> _TO DO_:
Lines from the one containing "its route. -/" through the last line of the data below are to be returned exactly; leave out the rest.
****
def Msg.ofBytes (b : List Byte) : Msg :=
  { kind := field b 0 1 % 16, hops := field b 0 1 / 16, hop := field b 1 1 % 8, dstWing := field b 1 1 / 8 % 4,
    srcDev := field b 2 2, dstDev := field b 4 2, queue := field b 6 2 % 64, route := BitVec.ofNat 20 (field b 8 3),
    op := field b 12 2, index := field b 16 4, count := field b 20 4, time := field b 24 8,
    payload := (b.drop 32).take (field b 14 2 % 2 ^ 15) }

/-- The output port of link i. -/
def Msg.port (m : Msg) (i : Nat) : Nat := bits m.route.toNat (4 * i) 4

/-- The traffic class of a kind: WRITE, MCAST, REDUCE and RECALL travel in TC0, every other kind in TC1 (R314, log 18). -/
def msgClass (kind : Nat) : Nat := if kind = 1 ∨ kind = 2 ∨ kind = 3 ∨ kind = 6 then 0 else 1

/-- The payload of an ABORT: status, 1 for a mark of R256 and 0 for an abort of R321, and the rank of a mark (log 19). -/
def abortPayload (st : Status) (rank : Nat) (mark : Bool := false) : List Byte := leBytes 1 st.code ++ leBytes 1 (bit mark) ++ leBytes 2 rank

/-! ### Flits (R310 to R312) -/

def flitPayload : Nat := 304

/-- The 320 bytes of a flit. -/
def flitBytes (kind seq ack : Nat) (nak : Bool) (cr0 cr1 : Nat) (pay : List Byte) : List Byte :=
  let b := leBytes 2 (kind + 16 * seq) ++ leBytes 2 (ack + 4096 + 8192 * bit nak) ++ leBytes 1 cr0 ++ leBytes 1 cr1 ++ leBytes 2 0 ++
    pad flitPayload pay
  b ++ leBytes 8 (crc64.of b)

/-- A port is up at full or half width. -/
def State.portUp (s : State) (p : Nat) : Bool := s.fld RegF.lnkStsState p == 2 || s.fld RegF.lnkStsState p == 3

def Port.emit (x : Port) (f : List Byte) : Port :=
  { x with flits := x.flits ++ [f], owe0 := x.owe0 - min 255 x.owe0, owe1 := x.owe1 - min 15 x.owe1 }

/-- Send a sequenced flit of a class, or with 2 a control flit: it spends a credit of its class and is kept for replay. -/
def State.sendSeq (s : State) (p cls : Nat) (pay : List Byte) : State :=
  let x := s.lport p
  let f := flitBytes (cls + 1) x.txSeq x.rxSeq x.discard (min 255 x.owe0) (min 15 x.owe1) pay
  let y := { x.emit f with txSeq := (x.txSeq + 1) % 4096, replay := (x.replay ++ [f]).drop (x.replay.length + 1 - 1024),
                           cr0 := if cls = 0 then x.cr0 - 1 else x.cr0, cr1 := if cls = 1 then x.cr1 - 1 else x.cr1,
                           flitCount := x.flitCount + 1 }
  let s := s.setPort p y
  if y.flitCount % 1024 = 0 then s.incFld RegF.lnkCntFlits 1 p else s

/-- Send an IDLE flit, which carries ACK, a NAK and credits owed. -/
def State.sendIdle (s : State) (p : Nat) (nak : Bool) : State :=
  let x := s.lport p
  s.setPort p (x.emit (flitBytes 0 0 x.rxSeq nak (min 255 x.owe0) (min 15 x.owe1) []))

/-- The task whose bytes wait has a send slot on the port, or its program has gone; control and transit traffic uses slots of its own
(R309, R315; log 99). -/
def State.waitSlot (s : State) (p : Nat) (o : Option (Nat × Nat)) : Bool :=
  match o with
  | some (c, t) => (s.prog c).isNone || s.hasSlot (s.asker c t (uPort p)) (.linkSend p)
  | none => true

/-- Bytes join those that wait for flits of their class: they are packed end to end with the last ones of the same task (R310). -/
def joinWait (l : List (Option (Nat × Nat) × List Byte)) (o : Option (Nat × Nat)) (b : List Byte) : List (Option (Nat × Nat) × List Byte) :=
  match l.getLast? with
  | some x => if x.1 = o then l.dropLast ++ [(o, x.2 ++ b)] else l ++ [(o, b)]
  | none => [(o, b)]

def Port.waiting (x : Port) (cls : Nat) : List (Option (Nat × Nat) × List Byte) := if cls = 0 then x.wait0 else x.wait1
def Port.setWaiting (x : Port) (cls : Nat) (l : List (Option (Nat × Nat) × List Byte)) : Port :=
  if cls = 0 then { x with wait0 := l } else { x with wait1 := l }

/-- Send waiting bytes of a class in order, as far as there are credits and slots; the last flit of them is filled with zero bytes (log 17). -/
def State.pumpClass (s : State) (p cls : Nat) : Nat → State
  | 0 => s
  | n + 1 =>
    let x := s.lport p
    match x.waiting cls with
    | [] => s
    | (o, b) :: l =>
      if (if cls = 0 then x.cr0 else x.cr1) = 0 ∨ ¬ s.waitSlot p o then s
      else
        let r := b.drop flitPayload
        ((s.setPort p (x.setWaiting cls (if r.isEmpty then l else (o, r) :: l))).sendSeq p cls (b.take flitPayload)).pumpClass p cls n

/-- Flits that the waiting bytes of a class may need. -/
def Port.waitFlits (x : Port) (cls : Nat) : Nat := ((x.waiting cls).map (fun y => y.2.length / flitPayload + 1)).sum

/-- Send what waits on a port: first the flits to be replayed, then each class. While a lane is being replaced flits are held (R306). -/
def State.pump (s : State) (p : Nat) : State :=
  let x := s.lport p
  if ¬ x.replacing.isEmpty then s
  else
    let s := if x.resend.isEmpty then s else s.setPort p { x with flits := x.flits ++ x.resend, resend := [] }
    let s := s.pumpClass p 1 (x.waitFlits 1)
    s.pumpClass p 0 (x.waitFlits 0)

/-- Hand a message to a port that is up, for a task where one sends it; a message for a port that is down goes nowhere (R308). -/
def State.sendMsg (s : State) (p : Nat) (m : Msg) (owner : Option (Nat × Nat) := none) : State :=
  if ¬ s.portUp p then s
  else
    let x := s.lport p
    let k := msgClass m.kind
    (s.setPort p (x.setWaiting k (joinWait (x.waiting k) owner m.bytes))).pump p

/-- Send a message of this device on the first link of its route. -/
def State.originate (s : State) (m : Msg) (owner : Option (Nat × Nat) := none) : State :=
  s.sendMsg (m.port 0) { m with hop := 1, srcDev := s.fld RegF.glbLinkCfgDevId } owner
****
> _WRITTEN SOLUTION_:
/-- Send a message of this device on the first link of its route. -/
def State.originate (s : State) (m : Msg) (owner : Option (Nat × Nat) := none) : State :=
  s.sendMsg (m.port 0) { m with hop := 1, srcDev := s.fld RegF.glbLinkCfgDevId } owner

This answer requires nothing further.